Use SGObjectStorage CRD for Postgres base backup and WAL storage

The proposed CRD is basically a small evolution over the currently existing SGBackupConfig.storage subobject. The main goal of extracting it into a separate CRD is for being able to re-use and reference it from different contexts.

This would enable to support clusters initialized from a Postgres backup and WAL archive. Having a CRD that references this archive, there could be two use cases perfectly supported by this CRD:

  • A user wants to have a cluster replicating from the archive, and there's an existing CRD representing that archive within the same K8s cluster (and namespace). In this case, a reference to the existing CRD should be enough.
  • A user wants to have a cluster replicating from the archive, on a different K8s cluster (i.e. a DR scenario). In this case, a local (to the destination K8s cluster) CRD needs to be created, but could have the same or similar contents from the source CRD, which could be easily copied, and then referenced.
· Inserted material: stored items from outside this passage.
-- ==== Sys2Proof/Machine/Flags.lean ====
section
/-! DEFINITION. STATUS: its word, its write-1-to-clear bits, the error latch (10_state.md R28 to R32,
60_exceptions.md R222, R225) and the interrupt level (R42). The CDU has no other flag (R43). -/

namespace Sys2Proof.Machine

/-- The `ERRCODE` value of an error (R222). -/
def ErrorCode.code : ErrorCode → BitVec 4
  | .opcode   => 1
  | .bitDepth => 2
  | .weight   => 3
  | .range    => 4
  | .domain   => 5

/-- A Boolean as a bit. -/
def bit (b : Bool) : BitVec 1 := BitVec.ofBool b

/-- The STATUS word (R28): reserved bits read as 0, bit 0 is `busy` (R29). -/
def State.statusWord (s : State) : Word :=
  0#8 ++ s.status.errInfo ++ 0#4 ++ s.status.errCode ++ 0#4
    ++ bit s.status.ovr ++ bit s.status.err ++ bit s.status.done ++ bit s.busy

/-- What a host write of `w` to STATUS does (R65): bit 1 clears DONE, bit 2 clears the error latch,
bit 3 clears OVR. -/
def Status.clear (f : Status) (w : Word) : Status :=
  { done    := f.done && !w.getLsbD 1
    err     := f.err && !w.getLsbD 2
    ovr     := f.ovr && !w.getLsbD 3
    errCode := if w.getLsbD 2 then 0 else f.errCode
    errInfo := if w.getLsbD 2 then 0 else f.errInfo }

/-- `latch(code, info)` (R225): the first error since ERR was cleared is kept. -/
def Status.latch (f : Status) (code : BitVec 4) (info : BitVec 8) : Status :=
  if f.err then f else { f with err := true, errCode := code, errInfo := info }

/-- The interrupt output: `irq = CTRL.IE and (STATUS.DONE or STATUS.ERR)` (R42). -/
def State.irq (s : State) : Bool := s.ie && (s.status.done || s.status.err)

end Sys2Proof.Machine
end

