/-- R187 (`P_SYM`): swapping the points changes no bit of the distance, under a bounded `NUM` whose `SIN`
is odd (log 18). -/
def Obligations.DistanceIsSymmetric : Prop :=
  ∀ (n : Numerics) (p q : Lab) (k : Weights), Bounded n → SinOdd n → p.Ok → q.Ok → k.Ok →
    de2000Fn (cduWith n) p q k = de2000Fn (cduWith n) q p k

/-- R13: the reference `CBRT` is the binary32 nearest the real cube root of a positive operand. In cubes:
another value `c` is reached only past the point half way to it. -/
def Obligations.ReferenceCubeRootIsNearest : Prop :=
  ∀ x : Word, isFinite x = true → flt cZero x = true →
    isFinite (Ref.cbrt x) = true ∧ fsign (Ref.cbrt x) = false ∧
    ∀ c, isFinite c = true → fsign c = false →
      (funits (Ref.cbrt x) < funits c →
        8 * (funits x * 2 ^ 298) ≤ (funits (Ref.cbrt x) + funits c) ^ 3) ∧
      (funits c < funits (Ref.cbrt x) →
        (funits (Ref.cbrt x) + funits c) ^ 3 ≤ 8 * (funits x * 2 ^ 298))
end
The proposed name for this new CRD is SGObjectStorage.

More precisely, this change would imply the following changes:

  1. Extract the storage subobject from the SGBackupConfig CRD and "upgrade" it to a full CRD called SGObjectStorage. (See #1564 (closed))
  2. Change the SGBackupConfig to include a new property, .spec.sgObjectStorage, that will become a reference to the new CRD.
  3. Add a new property to the new CRD, called SGObjectStorage.mode, which will be an enum with possible values RW, RO. This would be useful for standby clusters, which might be provided with more restricted user access credentials.
  4. Create the section .spec.configurations.backups with an array (only allowed to have just 1 element) that will replace the field .spec.configurations.sgBackupConfig including a reference to an SGObjectStorage and the other properties of SGBackupConfig.
  5. Deprecate the field .spec.configurations.sgBackupConfig in SGCluster CRD and forbid create new SGCluster using such field.
  6. Deprecate SGBackupConfig CRD and forbid creation of SGBackupConfig CRs.

Note that this scheme also allows for creating standby clusters processing WALs from an object storage that might not be the original source one, but possibly one replicated in other region (eg. an S3 bucket replicated to another S3 bucket on another region), in which case source and destination CRDs will only differ on the bucket name and region (and potentially, user credentials).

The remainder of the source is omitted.